Malaria is transmitted among humans by female mosquitoes of the genus Anopheles. Female mosquitoes take blood meals to carry out egg production, and such blood meals are the link between the human and the mosquito hosts in the parasite life cycle. The successful development of the malaria parasite in the mosquito (from the “gametocyte” stage to the “sporozoite” stage) depends on several factors. The most important is ambient temperature and humidity (higher temperatures accelerate the parasite growth in the mosquito) and whether the Anopheles survives long enough to allow the parasite to complete its cycle in the mosquito host (“sporogonic” or “extrinsic” cycle, duration 10 to 18 days). Differently from the human host, the mosquito host does not suffer noticeably from the presence of the parasites.
There are approximately 3,500 species of mosquitoes grouped into 41 genera. Human malaria is transmitted only by females of the genus Anopheles. Of the approximately 430 Anopheles species, only 30-40 transmit malaria (i.e., are “vectors”) in nature.
Anophelines are found worldwide except Antarctica. Malaria is transmitted by different Anopheles species, depending on the region and the environment.
Anophelines that can transmit malaria are found not only in malaria-endemic areas, but also in areas where malaria has been eliminated. The latter areas are thus constantly at risk of re-introduction of the disease.
Like all mosquitoes, anophelines go through four stages in their life cycle: egg, larva, pupa, and adult. The first three stages are aquatic and last 5-14 days, depending on the species and the ambient temperature. The adult stage is when the female Anopheles mosquito acts as malaria vector. The adult females can live up to a month (or more in captivity) but most probably do not live more than 1-2 weeks in nature.

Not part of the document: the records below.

@[simp] theorem quiet_steps : EnvMove.quiet.steps = [] := rfl
@[simp] theorem quiet_fails : EnvMove.quiet.fails = false := rfl
@[simp] theorem quiet_moved : EnvMove.quiet.moved = none := rfl
@[simp] theorem quiet_value : EnvMove.quiet.value = none := rfl
@[simp] theorem quiet_react : EnvMove.quiet.react = [] := rfl
@[simp] theorem quiet_reset : EnvMove.quiet.reset = false := rfl

/-- A read the device answers after its own `steps`. -/
theorem tRead_listed {s : State} {m : EnvMove} {ms : List EnvMove}
    (ha : s.agent = .any (m :: ms)) (a : Byte)
    (hm : m.fails = false ∧ m.value = none ∧ m.react = [] ∧ m.reset = false) :
    tRead a s = .ok ((s.dev.takeSteps s.cfg m.steps).readReg s.cfg a)
      (passed s ms (.read a)
        (.value ((s.dev.takeSteps s.cfg m.steps).readReg s.cfg a))
        (s.dev.takeSteps s.cfg m.steps)) := by
  obtain ⟨h1, h2, h3, h4⟩ := hm
  simp [tRead, moveFor_listed ha, arrive_listed ha, conclude, State.readValue, State.record,
    passed, h1, h2, h3, h4]

theorem tRead_quiet {s : State} {ms : List EnvMove} (ha : s.agent = .any (EnvMove.quiet :: ms))
    (a : Byte) :
    tRead a s = .ok (s.dev.readReg s.cfg a)
      (passed s ms (.read a) (.value (s.dev.readReg s.cfg a)) s.dev) := by
  simpa using tRead_listed ha a ⟨rfl, rfl, rfl, rfl⟩

/-- A write to any register but the reset command. -/
theorem tWrite_quiet {s : State} {ms : List EnvMove} (ha : s.agent = .any (EnvMove.quiet :: ms))
    (hs : s.settle = 0) {a v : Byte} (hv : ¬ (a = s.cfg.regCommand ∧ v = s.cfg.icCmdSoftReset)) :
    tWrite a v s = .ok () (passed s ms (.write a v) .done
      (s.dev.writeReg s.cfg EnvMove.quiet a v)) := by
  simp [tWrite, moveFor_listed ha, arrive_listed ha, conclude, State.written, State.record,
    passed, hs, settleAfter, hv]

/-- A bulk read within the occupancy (R53). -/
theorem tFifoRead_quiet {s : State} {ms : List EnvMove} (ha : s.agent = .any (EnvMove.quiet :: ms))
    (hs : s.settle = 0) {n : Nat} (hn : n ≤ s.dev.fifo.length) :
    tFifoRead n s = .ok (s.dev.fifo.take n) (passed s ms (.fifoRead n)
      (.bytes (s.dev.fifo.take n)) { s.dev with fifo := s.dev.fifo.drop n }) := by
  have h0 : n - s.dev.fifo.length = 0 := by omega
  simp [tFifoRead, moveFor_listed ha, arrive_listed ha, conclude, State.fifoTaken, State.fifoBytes,
    State.record, passed, hs, h0, drawnBytes]

/-- A bulk write within the free capacity (R54). -/
theorem tFifoWrite_quiet {s : State} {ms : List EnvMove}
    (ha : s.agent = .any (EnvMove.quiet :: ms)) (hs : s.settle = 0) {bs : List Byte}
    (hn : bs.length ≤ s.cfg.fifoCap - s.dev.fifo.length) :
    tFifoWrite bs s = .ok bs.length (passed s ms (.fifoWrite bs) (.count bs.length)
      { s.dev with fifo := s.dev.fifo ++ bs }) := by
  simp [tFifoWrite, moveFor_listed ha, arrive_listed ha, conclude, State.fifoFilled, fifoReported,
    State.record, passed, hs, hn]

/-- Ticks pass. -/
theorem waitTicks_quiet {s : State} {ms : List EnvMove} (ha : s.agent = .any (EnvMove.quiet :: ms))
    (hs : s.settle = 0) (t : Nat) :
    waitTicks t s = .ok () (passed s ms (.wait t) .done s.dev) := by
  simp [waitTicks, moveFor_listed ha, arrive_listed ha, conclude, State.record, passed, hs]

@[simp] theorem passed_cfg (s : State) (ms op ans d) : (passed s ms op ans d).cfg = s.cfg := rfl
@[simp] theorem passed_pe (s : State) (ms op ans d) : (passed s ms op ans d).pe = s.pe := rfl
@[simp] theorem passed_dev (s : State) (ms op ans d) : (passed s ms op ans d).dev = d := rfl
@[simp] theorem passed_settle (s : State) (ms op ans d) :
    (passed s ms op ans d).settle = s.settle := rfl
@[simp] theorem passed_agent (s : State) (ms op ans d) :
    (passed s ms op ans d).agent = .any ms := rfl
@[simp] theorem passed_drawn (s : State) (ms op ans d) :
    (passed s ms op ans d).drawn = s.drawn := rfl
@[simp] theorem passed_host (s : State) (ms op ans d) :
    (passed s ms op ans d).host = s.host := rfl
@[simp] theorem passed_sent (s : State) (ms op ans d) :
    (passed s ms op ans d).sent = s.sent := rfl
@[simp] theorem passed_bus (s : State) (ms op ans d) :
    (passed s ms op ans d).bus = s.bus ++ [{ op := op, answer := ans }] := rfl

/-! ### The procedures -/

/-- `fifoLength` against a settled IC (R100, R56). -/
theorem fifoLength_quiet {s : State} {ms : List EnvMove}
    (ha : s.agent = .any (EnvMove.quiet :: ms)) (hc : s.cfg.fifoCap ≤ 255) :
    ∃ v, fifoLength s = .ok (min s.dev.fifo.length s.cfg.fifoCap)
      (passed s ms (.read s.cfg.regFifoLength) (.value v) s.dev) := by
  refine ⟨s.dev.readReg s.cfg s.cfg.regFifoLength, ?_⟩
  rw [fifoLength, tRead_quiet ha]
  simp only [bind_ok, passed_cfg, readReg_length, toNat_length]
  congr 1
  omega

/-- `readFIFO` against a settled IC (R102, R110): the first `min(maxLen, occupancy)` bytes; one
micro-step when that is none, two otherwise. -/
theorem readFifo_quiet {s : State} {ms : List EnvMove} {maxLen : Nat}
    (ha : s.agent = .any ((if min maxLen s.dev.fifo.length = 0 then [EnvMove.quiet]
      else [EnvMove.quiet, EnvMove.quiet]) ++ ms))
    (hs : s.settle = 0) (hc : s.cfg.fifoCap ≤ 255) (hf : s.dev.fifo.length ≤ s.cfg.fifoCap) :
    ∃ l, readFifo maxLen s = .ok (s.dev.fifo.take maxLen)
        { s with
          dev := { s.dev with fifo := s.dev.fifo.drop maxLen }, agent := .any ms, bus := s.bus ++ l }
      ∧ l.map (·.op) = BusOp.read s.cfg.regFifoLength ::
          (if min maxLen s.dev.fifo.length = 0 then []
           else [.fifoRead (min maxLen s.dev.fifo.length)]) := by
  by_cases h0 : min maxLen s.dev.fifo.length = 0
  · simp only [h0, if_true] at ha ⊢
    obtain ⟨v, hv⟩ := fifoLength_quiet (ms := ms) ha hc
    refine ⟨[⟨.read s.cfg.regFifoLength, .value v⟩], ?_, rfl⟩
    have h0' : min maxLen (min s.dev.fifo.length s.cfg.fifoCap) = 0 := by omega
    have hd : s.dev.fifo.drop maxLen = s.dev.fifo ∧ s.dev.fifo.take maxLen = [] := by
      rcases Nat.min_eq_zero_iff.mp h0 with h | h
      · simp [h]
      · have := List.eq_nil_of_length_eq_zero h
        simp [this]
    rw [readFifo, hv, bind_ok]
    simp only [h0', if_true]
    simp [hd, passed]
  · simp only [h0, if_false] at ha ⊢
    obtain ⟨v, hv⟩ := fifoLength_quiet (ms := EnvMove.quiet :: ms) ha hc
    have h0' : min maxLen (min s.dev.fifo.length s.cfg.fifoCap) = min maxLen s.dev.fifo.length := by
      omega
    refine ⟨[⟨.read s.cfg.regFifoLength, .value v⟩, ⟨.fifoRead (min maxLen s.dev.fifo.length),
      .bytes (s.dev.fifo.take (min maxLen s.dev.fifo.length))⟩], ?_, rfl⟩
    have ht : s.dev.fifo.take (min maxLen s.dev.fifo.length) = s.dev.fifo.take maxLen := by
      rw [← List.take_take, List.take_length]
    have hd : s.dev.fifo.drop (min maxLen s.dev.fifo.length) = s.dev.fifo.drop maxLen := by
      by_cases hle : maxLen ≤ s.dev.fifo.length
      · rw [Nat.min_eq_left hle]
      · rw [Nat.min_eq_right (by omega), List.drop_length, List.drop_eq_nil_of_le (by omega)]
    rw [readFifo, hv]
    simp only [bind_ok, h0', h0, if_false]
    rw [tFifoRead_quiet (s := passed _ _ _ _ _) (ms := ms) rfl (by simpa using hs) (by simp)]
    simp [passed, ht, hd, List.take_take]

/-- `writeFIFO` of bytes that fit, against a settled IC (R105, R110). -/
theorem writeFifo_quiet {s : State} {ms : List EnvMove} {bs : List Byte} (hb : bs ≠ [])
    (ha : s.agent = .any (EnvMove.quiet :: EnvMove.quiet :: ms)) (hs : s.settle = 0)
    (hc : s.cfg.fifoCap ≤ 255) (hf : s.dev.fifo.length + bs.length ≤ s.cfg.fifoCap) :
    ∃ l, writeFifo bs s = .ok bs.length
        { s with
          dev := { s.dev with fifo := s.dev.fifo ++ bs }, agent := .any ms, bus := s.bus ++ l }
      ∧ l.map (·.op) = [BusOp.read s.cfg.regFifoLength, .fifoWrite bs] := by
  obtain ⟨v, hv⟩ := fifoLength_quiet (ms := EnvMove.quiet :: ms) ha hc
  refine ⟨[⟨.read s.cfg.regFifoLength, .value v⟩, ⟨.fifoWrite bs, .count bs.length⟩], ?_, rfl⟩
  have hl : bs.length ≠ 0 := by simpa using hb
  have hw : min bs.length (s.cfg.fifoCap - min s.dev.fifo.length s.cfg.fifoCap) = bs.length := by
    omega
  rw [writeFifo, hv]
  simp only [bind_ok, passed_cfg, hw, hl, if_false, List.take_length]
  rw [tFifoWrite_quiet (s := passed _ _ _ _ _) (ms := ms) rfl (by simpa using hs)
    (by simp only [passed_cfg, passed_dev]; omega)]
  simp [passed]

/-- The poll loop when the device shows nothing for `q` reads and then `v` (R125): the loop ends with
the verdict on `v`, `q` intervals later. -/
theorem pollLoop_answered {b i : Half} {m : EnvMove} {ms : List EnvMove} {r : Result}
    (hm : m.fails = false ∧ m.value = none ∧ m.react = [] ∧ m.reset = false) :
    ∀ (q fuel : Nat) (s : State), q < fuel →
      s.agent = .any (List.replicate (2 * q) EnvMove.quiet ++ m :: ms) →
      s.settle = 0 →
      irqVerdict s.cfg (s.dev.readReg s.cfg s.cfg.regIrq) = none →
      irqVerdict s.cfg ((s.dev.takeSteps s.cfg m.steps).readReg s.cfg s.cfg.regIrq) = some r →
      (∀ j < q, s.pe.elapsed.toNat + j * i.toNat ≤ b.toNat) →
      ∃ l u, u = { s with
            pe := { s.pe with elapsed := s.pe.elapsed + BitVec.ofNat 17 (q * i.toNat) }
            dev := s.dev.takeSteps s.cfg m.steps, agent := .any ms, bus := s.bus ++ l }
        ∧ l.map (·.op) = pollOps s.cfg i q
        ∧ pollLoop b i fuel s = if r = .ok then .ok () u else .err r u := by
  intro q
  induction q with
  | zero =>
    intro fuel s hq ha hs h0 h1 hb
    obtain ⟨fuel, rfl⟩ : ∃ k, fuel = k + 1 := ⟨fuel - 1, by omega⟩
    refine ⟨[⟨.read s.cfg.regIrq,
      .value ((s.dev.takeSteps s.cfg m.steps).readReg s.cfg s.cfg.regIrq)⟩], _, rfl, rfl, ?_⟩
    · rw [pollLoop, tRead_listed (m := m) (ms := ms) (by simpa using ha) _ hm]
      simp only [bind_ok, passed_cfg, h1]
      cases r <;> simp [passed]
  | succ q ih =>
    intro fuel s hq ha hs h0 h1 hb
    obtain ⟨fuel, rfl⟩ : ∃ k, fuel = k + 1 := ⟨fuel - 1, by omega⟩
    have e : 2 * (q + 1) = 2 * q + 1 + 1 := by omega
    rw [e, List.replicate_succ, List.replicate_succ, List.cons_append, List.cons_append] at ha
    have hlt : ¬ (b.setWidth 17 < s.pe.elapsed) := by
      have := hb 0 (by omega)
      have hbb : (b.setWidth 17).toNat = b.toNat := by
        simp only [BitVec.toNat_setWidth]; have := b.isLt; omega
      rw [BitVec.lt_def, hbb]; omega
    rw [pollLoop, tRead_quiet ha]
    simp only [bind_ok, passed_cfg, h0, passed_pe, hlt, if_false]
    rw [waitTicks_quiet (s := passed _ _ _ _ _) rfl (by simpa using hs)]
    have hi : ((i.setWidth 17 : BitVec 17)).toNat = i.toNat := by
      simp only [BitVec.toNat_setWidth]; have := i.isLt; omega
    have hsum : s.pe.elapsed.toNat + i.toNat < 2 ^ 17 := by
      have := hb 0 (by omega); have := b.isLt; have := i.isLt; omega
    obtain ⟨l, u, hu, hl, hp⟩ := ih fuel
      { passed (passed s (EnvMove.quiet :: (List.replicate (2 * q) EnvMove.quiet ++ m :: ms))
          (.read s.cfg.regIrq) (.value (s.dev.readReg s.cfg s.cfg.regIrq)) s.dev)
          (List.replicate (2 * q) EnvMove.quiet ++ m :: ms) (.wait i.toNat) .done s.dev with
        pe := { s.pe with elapsed := s.pe.elapsed + i.setWidth 17 } }
      (by omega) rfl (by simpa using hs) (by simpa using h0) (by simpa using h1)
      (fun j hj => by
        have := hb (j + 1) (by omega)
        simp only [BitVec.toNat_add, hi]
        rw [Nat.mod_eq_of_lt hsum]
        rw [Nat.add_mul] at this; omega)
    refine ⟨⟨.read s.cfg.regIrq, .value (s.dev.readReg s.cfg s.cfg.regIrq)⟩ ::
      ⟨.wait i.toNat, .done⟩ :: l, u, ?_, ?_, ?_⟩
    · rw [hu]
      have hadd : s.pe.elapsed + i.setWidth 17 + BitVec.ofNat 17 (q * i.toNat)
          = s.pe.elapsed + BitVec.ofNat 17 ((q + 1) * i.toNat) := by
        apply BitVec.eq_of_toNat_eq
        simp only [BitVec.toNat_add, BitVec.toNat_ofNat, hi]
        rw [Nat.add_mul]; omega
      simp [passed, hadd]
    · simp only [List.map_cons, hl]
      simp [pollOps, List.replicate_succ]
    · simpa [passed] using hp

/-- What one exchange is run in: a legal configuration, a settled IC, parameters that fit, a poll that
is answered before the budget test ends it (R127), an opcode that is not the reset command. -/
structure Exchangeable (s : State) (icop : Byte) (params : List Byte) (quiet : Nat) (d : List Byte) :
    Prop where
  legal   : s.cfg.legal = true
  settled : s.settle = 0
  opcode  : icop ≠ s.cfg.icCmdSoftReset
  fits    : params.length ≤ s.cfg.fifoCap
  answer  : d.length ≤ s.cfg.fifoCap
  clocked : s.pe.pollInterval ≠ 0
  inTime  : quiet ≤ s.pe.pollBudget.toNat / s.pe.pollInterval.toNat + 1

/-- The first four micro-steps of an exchange (R128). -/
def openers (c : Cfg) (fc icop : Byte) : List BusStep :=
  [⟨.write c.regFifoControl c.vFifoFlush, .done⟩, ⟨.write c.regFrameCfg fc, .done⟩,
    ⟨.write c.regIrq c.vIrqClear, .done⟩, ⟨.write c.regCommand icop, .done⟩]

Adult females lay 50-200 eggs per oviposition. Eggs are laid singly directly on water and are unique in having floats on either side. Eggs are not resistant to drying and hatch within 2-3 days, although hatching may take up to 2-3 weeks in colder climates.
Mosquito larvae have a well-developed head with mouth brushes used for feeding, a large thorax, and a segmented abdomen. They have no legs. In contrast to other mosquitoes, Anopheles larvae lack a respiratory siphon and for this reason position themselves so that their body is parallel to the surface of the water.
Larvae breathe through spiracles located on the 8th abdominal segment and therefore must come to the surface frequently.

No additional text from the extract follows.